One of the things I found vexing about the financial planning business is the assets-under-management model. Most fee-only financial planners charge some percentage of the assets they manage, and for that payment, they will manage a portfolio of investments as well as provide comprehensive financial planning services. The vexing part is this: the fee they charge, if it’s just for investment management, is generally outrageously high. But that’s not what they are really charging for. They are charging for the portfolio management and the comprehensive financial planning, which encompasses everything from helping clients optimize taxes and take maximum advantage of tax-deferred or advantaged savings opportunities, helping them navigate employer benefit plans, review their insurance, manage the estate planning (usually in conjunction with attorneys) and work with their accountants.
But for all the theoretical transparency of the fee-only model – there are no hidden commissions or such – this still obscures the issue of what you’re paying for. Since the fees are scaled with the investments manage, rather than with the services provided, it’s impossible for the clients to know just how much is paying for investment management and how much is paying for the comprehensive financial planning services.
And it’s clear that the industry itself often can’t figure out one part from the other.
In this article from May, 2012 in Forbes, this is quite apparent:
There are shops who are nominally financial advisers (note that “financial adviser” is a generally meaningless term) whose primary product is low cost investment management and nothing but that. Betterment and Wealthfront both let folks fill in a risk questionnaire they come up with an asset allocation, and will invest your money according to their investment plan, including rebalancing, etc, for as little as 0.15% or 0.25%. The thing to keep in mind is that they are only doing the asset-allocation and investment part. If you need all the other services that a financial planner provides, you’re on your own.

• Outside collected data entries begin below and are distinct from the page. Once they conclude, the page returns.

-- ==== Sys2Proof/Machine/Debug.lean ====
section
/-! DEFINITION. Debug commands (R352-R356), breakpoints, trace and sampling (R355, R357, R360) and the counter grid (R361-R363). -/

namespace Sys2Proof.Machine

/-! ### One thread (R354) -/

/-- R352, R354: a debug command on a named slot: GONE for a name before the last dusk or an empty slot, REFUSED for a thread that is
not debuggable, otherwise `go` gives the answer's status and data. -/
def debugCmd (s : State) (r : HostReq) (op n : Nat) (go : Nat → Nat → Slot → State → State × Nat × List Byte) : Out :=
  mgmt s r op false false (some n) (bits (dword r 0) 63 28 ≠ 0) (fun s =>
    let t := dbgTile r
    let k := dbgSlot r
    let sl := s.slot t k
    if !s.handleOk ((dword r 0) &&& 0xFFFFFF#64) || sl.state == .free then s.mgmtAnswer r op Status.gone 0 []
    else if !s.debuggable sl.th.ctx then s.mgmtAnswer r op Status.refused 0 []
    else
      let (s, st, data) := go t k sl s
      s.mgmtAnswer r op st 0 data)

/-- R196, R354: the message of kind 4 that brings DBGSTOP or DBGRESUME to a service thread. DESIGN CHOICE (log 108): word 0 holds the
command number in bits 63:56, word 1 the payload, word 2 the tag. -/
def debugMsg (s : State) (r : HostReq) (op f : Nat) : Msg :=
  { kind := 4, tile := s.name (s.field f).tile, w0 := BitVec.ofNat 64 (op * 2 ^ 56), w1 := dword r 0, w2 := BitVec.ofNat 64 r.tag, w3 := 0#64 }

/-- R354: DBGSTOP, or DBGRESUME (`on`): the field's service thread hears of it and performs it (R201), which answers it. -/
def debugByService (s : State) (r : HostReq) (on : Bool) : Out :=
  let op := if on then 0x19 else 0x18
  mgmt s r op false false (some 8) (bits (dword r 0) 63 28 ≠ 0) (fun s =>
    let f := s.fieldOf (dbgTile r)
    if !s.handleOk ((dword r 0) &&& 0xFFFFFF#64) || (s.fields.look f).isNone then s.mgmtAnswer r op Status.gone 0 []
    else ({ s with dbgReqs := s.dbgReqs ++ [(r, on)] } : State).modField f (fun g => { g with mq := g.mq ++ [debugMsg s r op f] }))

def execDbgstop (r : HostReq) (s : State) : Out := debugByService s r false
def execDbgresume (r : HostReq) (s : State) : Out := debugByService s r true

def execDbgread (r : HostReq) (s : State) : Out :=
  debugCmd s r 0x1A 8 (fun _ _ sl s => match sl.state with
    | .stopped .debug => (s, Status.done, contextBytes sl.th ++ [6#8])
    | .blocked => (s, Status.done, contextBytes sl.th ++ [5#8])
    | _ => (s, Status.gone, []))

/-- R354: the thread with the context written over it; `none` where the context is refused. -/
def dbgContext (th : Thread) (l : List Byte) : Option Thread :=
  let w (i : Nat) : Word := bytesWord (l.drop (8 * i))
  if bits (w 0) 1 0 ≠ 0 then none
  else (writeSt th.st (w 10)).map (fun st =>
    { th with pc := w 0, acc := w 9, st := st,
              regs := { w0 := w 1, w1 := w 2, w2 := w 3, w3 := w 4, w4 := w 5, w5 := w 6, w6 := w 7, w7 := w 8 } })

def execDbgwrite (r : HostReq) (s : State) : Out :=
  debugCmd s r 0x1B 112 (fun t k sl s => match sl.state with
    | .stopped .debug => match dbgContext sl.th (r.data.drop 8) with
      | none => (s, Status.badArg, [])
      | some th => (s.modSlot t k (fun sl => { sl with th := th }.goto th.pc), Status.done, [])
    | _ => (s, Status.gone, []))

/-- R354: DBGSTEP: the thread issues one instruction; the answer leaves when it has stopped again or left its slot. -/
def execDbgstep (r : HostReq) (s : State) : Out :=
  let stopped (s : State) : Bool := (s.slot (dbgTile r) (dbgSlot r)).state == .stopped .debug
  mgmt s r 0x1C false false (some 8) (bits (dword r 0) 63 28 ≠ 0) (fun s =>
    let t := dbgTile r
    let k := dbgSlot r
    let sl := s.slot t k
    if !s.handleOk ((dword r 0) &&& 0xFFFFFF#64) || sl.state == .free then s.mgmtAnswer r 0x1C Status.gone 0 []
    else if !s.debuggable sl.th.ctx then s.mgmtAnswer r 0x1C Status.refused 0 []
    else if !stopped s then s.mgmtAnswer r 0x1C Status.gone 0 []
    else s.modSlot t k (fun sl => { sl with state := .ready, stepReq := some r }))

/-! ### Breakpoints, trace, sampling (R355, R357, R360) -/

/-- R352: a facility of a context: BADARG where there is no such context, REFUSED where it is not debuggable. -/
def facility (s : State) (r : HostReq) (op n : Nat) (reserved : Bool) (go : Context → State → Option State) : Out :=
  mgmt s r op false true (some n) (reserved || (s.ctxs.look r.ctx).isNone) (fun s => match s.ctxs.look r.ctx with
    | none => s
    | some c =>
      if !c.debuggable then s.mgmtAnswer r op Status.refused 0 []
      else match go c s with
        | some s => s.mgmtAnswer r op Status.done 0 []
        | none => s.mgmtAnswer r op Status.badArg 0 [])

def State.setCtx (s : State) (n : Nat) (c : Context) : State := { s with ctxs := s.ctxs.put n c }

def execDbgbrk (r : HostReq) (s : State) : Out :=
  let a := dword r 1
  facility s r 0x1D 16 (bits (dword r 0) 63 2 ≠ 0 || bits a 1 0 ≠ 0) (fun c s =>
    some (s.setCtx r.ctx { c with brk := modifyAt c.brk (bits (dword r 0) 1 0) (fun _ => a) }))

/-- R357: whether an object may hold `n` bytes of records from its start. -/
def State.recordsFit (s : State) (ctx : Nat) (a : Word) (n : Nat) : Bool :=
  match s.object ctx (objOf a) with
  | none => false
  | some o => o.writable && !o.peer && o.size ≥ n && offOf a == 0

def execTraceset (r : HostReq) (s : State) : Out :=
  let a := dword r 0
  facility s r 0x1E 8 false (fun c s =>
    if a ≠ 0#64 ∧ !s.recordsFit r.ctx a (96 * s.rows * 64) then none
    else
      let s := s.setCtx r.ctx { c with trace := a }
      some { s with tiles := Map.mapVals (fun (x : Tile) =>
        { x with traceN := x.traceN.del r.ctx, traceLost := x.traceLost.del r.ctx }) s.tiles })

def execSampleset (r : HostReq) (s : State) : Out :=
  let p := (dword r 0).toNat
  facility s r 0x1F 8 ((1 ≤ p && p ≤ 9) || p > 24) (fun c s => some (s.setCtx r.ctx { c with sample := p }))

/-- R358, R360: the record of the instruction that a tile issued in this cycle. -/
def State.sampleWords (s : State) (t : Nat) (i : Issued) : List Word :=
  [ BitVec.ofNat 64 (i.tid.toNat + i.kin % 2 ^ 20 * 2 ^ 32 + i.slot % 16 * 2 ^ 52 + 9 * 2 ^ 56),
    BitVec.ofNat 64 ((s.name t).toNat + (s.wall9 / 9) % 2 ^ 40 * 2 ^ 24),
    i.pc, BitVec.ofNat 64 (i.ready % 32 + i.elig % 32 * 2 ^ 8) ]

/-- R360: a sample of the instruction that the tile issued in a cycle in which `cyc` mod 2^p = 0. -/
def execSample (t : Nat) (s : State) : Out :=
  let x := s.tile t
  match x.issued with
  | none => .fault .notEnabled
  | some i => onEvent s (s.sampleDue t) ((s.setTile t { x with issued := none }).pushTrace t i.ctx (s.sampleWords t i))

/-! ### The counter grid (R361-R363) -/

def execGridset (r : HostReq) (s : State) : Out :=
  let a := dword r 0
  let u := if dword r 1 = 0#64 then 100 else (dword r 1).toNat
  mgmt s r 0x20 false true (some 16) (u < 10 || u > 10000) (fun s =>
    if a ≠ 0#64 ∧ !s.recordsFit r.ctx a 2162688 then s.mgmtAnswer r 0x20 Status.badArg 0 []
    else ({ s with gridObj := a, gridCtx := r.ctx, gridUs := u } : State).mgmtAnswer r 0x20 Status.done 0 [])

/-- R362: the flags byte of a site, whose tile is `x` where it holds one: relock, a neighbour fenced, the spill ring, the waiter
overflow. -/
def State.gridFlags (s : State) (p : Nat) (x : Option Tile) : Nat :=
  let b (q : Bool) (n : Nat) : Nat := if q then 2 ^ n else 0
  b ((s.siteGrid p).relockSeen || x.any (fun x => x.relock)) 3 + b ((siteNeighbours p).any s.fencedSites.contains) 2 + b (x.any (fun x => !x.ring.isEmpty)) 1 +
    b (x.any (fun x => !x.spilled.isEmpty)) 0

/-- R361: the flits and the stalls of pair `i` in an interval of `n` cycles: how the traffic fell in it is a draw (log 52), and their
sum is at most `n`. -/
def gridPair (draw i n : Nat) : Word :=
  let f := (Config.freeCount draw (2 * i)).toNat % (n + 1)
  let w := (Config.freeCount draw (2 * i + 1)).toNat % (n - f + 1)
  BitVec.ofNat 64 (f + w * 2 ^ 32)

/-- R361, R362: the resends of ports N, E, S and W, each saturating at 255. -/
def resendBytes (l : List Nat) : Nat := (List.range 4).foldl (fun v k => v + min 255 (l.getD k 0) * 256 ^ k) 0

/-- R362: the record of an interval: 30 pairs of a router's counters, the tile's counts, the CRC resends and the flags. -/
def State.gridRecord (s : State) (p draw : Nat) : List Word :=
  let x := (s.tileAt p).map s.tile
  let g := s.siteGrid p
  let issued := match x with
    | some x => x.issuedN
    | none => 0
  (List.range 30).map (fun i => gridPair draw i (s.now - g.at_)) ++
  [BitVec.ofNat 64 (issued % 2 ^ 32 + (s.now - g.at_ - issued) % 2 ^ 32 * 2 ^ 32),
   BitVec.ofNat 64 (resendBytes g.resends + g.seq.toNat * 2 ^ 32 + s.gridFlags p x * 2 ^ 48)]

/-- R363: the counters of a site are latched and zeroed; the record waits for those before it, and else its first phase goes out. -/
def State.gridLatch (s : State) (p : Nat) : State :=
  let (i, s) := s.draw
  let l := s.gridRecord p i
  let g := s.siteGrid p
  let s : State := { s with grids := s.grids.put p { g with
    at_ := s.now, seq := g.seq + 1#16, resends := [0, 0, 0, 0], relockSeen := false, recs := g.recs ++ [l] } }
  let s := match s.tileAt p with
    | some t => s.modTile t (fun x => { x with issuedN := 0 })
    | none => s
  if g.recs.isEmpty then s.gridSend p 1 else s

def execGridInterval (site : Nat) (s : State) : Out := onEvent s (s.gridOpen site) (s.gridLatch site)

end Sys2Proof.Machine
end

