/-- R104, R111, R119-R125, R136, R235-R239: what an access at its own tile leaves alone, where the caches need not write another line
back. A load changes no word of any object. A full/empty access, a wait or an atomic without a release, whose line the L1 does
not hold, changes no other word, and no byte of its word beside those it names. DRAM and scratchpads, the other slots and the
other tiles are as they were in every case. -/
def Obligations.MemoryFrames : Prop :=
  ∀ (s t : State) (d : Reg) (b : Ptr) (x : Reg) (z : Size) (m : Mode) (o : Sys2Proof.Order) (c : Scope) (f : BitVec 9) (op : AtomOp)
    (nr wide : Bool) (ob : Object) (i : Instr) (a : Word) (n : Nat),
    let u := s.cur.1
    let ctx := s.memCtx u s.cur.2
    let base := s.curSlot.th.regs.get b
    let off := extInt s.curSlot.ext f
    let sameWord (ctx' : Nat) (a' : Word) : Prop := (t.view u ctx' a').data = (s.view u ctx' a').data ∧
      (t.view u ctx' a').poison = (s.view u ctx' a').poison
    s.curSlot.ext.length ≤ 2 → s.Sound → (s.tile u).LinesOk → s.AtHome u ctx a n ob → exec i s = .next t →
    (i = .ld d b z m o c f ∧ a = (memPlace s.curSlot.th b m (sizeBytes z) off).1 ∨
      i = .ldx d b x z o c ∧ a = base + fromInt ((s.rd x).toInt * sizeBytes z) ∨
      i = .ldr d b z o c f ∧ a = base + fromInt (off * sizeBytes z) → n = sizeBytes z →
      (s.l1Has u ctx a = true ∧ (s.tile u).L1Room ctx a) ∨ ((s.tile u).NotInL1 ctx a ∧ (s.tile u).SliceRoom ctx a) →
      s.AsideSame t u s.cur.2 ∧ ∀ ctx' a', sameWord ctx' a') ∧
    (i = .ldf d b o c f ∧ a = base + fromInt (off * 8) ∧ n = 8 ∨
      i = .stf d b o c f ∧ a = base + fromInt (off * 8) ∧ n = 8 ∧ orderRel o = false ∨
      i ∈ [Instr.join b x, .waitwEq b x, .waitwNe b x, .waitwGe b x] ∧ a = base ∧ n = 8 ∨
      i = atomInstr op d b x nr o c wide ∧ a = base ∧ orderRel o = false ∧
        n = (if op ∈ [.fadd, .fmax, .fmin] then 4 else if wide then 8 else 4) ∨
      i = .acas d b x o c wide ∧ a = base ∧ orderRel o = false ∧ n = (if wide then 8 else 4) →
      (s.tile u).NotInL1 ctx a → (s.tile u).SliceRoom ctx a → s.NoWaiter u (objWordKey ctx a) →
      s.AsideSame t u s.cur.2 ∧ (t.tile u).l1 = (s.tile u).l1 ∧
      (∀ ctx' a', (ctx', objOf a', offOf a' / 8) ≠ (ctx, objOf a, offOf a / 8) → sameWord ctx' a') ∧
      ∀ j, j < 8 → (j < a.toNat % 8 ∨ a.toNat % 8 + n ≤ j) →
        (t.view u ctx a).data.extractLsb' (8 * j) 8 = (s.view u ctx a).data.extractLsb' (8 * j) 8)
end

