-- ==== Sys2Proof/Laws/State.lean ====
section
/-! SUPPORT. What each update of the state leaves in each field, so that no later proof unfolds a record update. -/

namespace Sys2Proof.Machine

So the back-and-forth in the article is entirely false, but seems real because they are comparing apples and oranges. A full financial planning service may charge a much higher percentage of assets under management for what may appear to be the same thing – investing your money for you and monitoring and managing that investment – but the low cost guys are really doing only that part. And that’s refreshing and honest, actually. It opens up the market for low-cost investment management to folks who don’t have the much larger amounts that a typical assets-under-management shop needs to charge to cover all the services. But that leaves those folks who go with one of these a la carte investment shops without the real value add that a financial planning or wealth management shop provides — all the services besides the investment portfolio management.
In fact, places like Wealthfront and Betterment may well be a perfect complement to the type of work that Meyers Wealth Management does. While we are happy to manage a portfolio on an ongoing basis and for a percentage of assets, most of our work and most of our clients are primarily interested in the other stuff. We are happy to have clients manage their portfolios on their own (and provide a written plan for them with asset allocation and even specific securities recommendations) – or if they want to use a shop like Betterment or Wealthfront to manage the portfolio (at least the part that’s not in their employer’s 401k plan), that’s just fine, too.
But when it comes to the bigger picture, things like finding opportunities for self-employed folks to set up SEP-IRAs or Solo 401(k) plans, making sure you’re saving enough to eventually retire, helping you figure out how much you can afford to spend on a house, how best to save for college for your kids, how much life insurance makes sense for you – these are all the things that the no frills portfolio management shops cannot provide, and we hope they’ll acknowledge that the other shops provide those valuable services and expect to get compensated for it.
The idea of un-bundling the portfolio management from the financial planning is very attractive. It opens up the possibility of even more transparency in an industry which has a history of hiding costs and confusing clients. This is great news. Now, perhaps, they can stop wasting our time with apples-to-oranges comparisons and instead let us get on with what we’re here for – helping our clients in the best ways we can.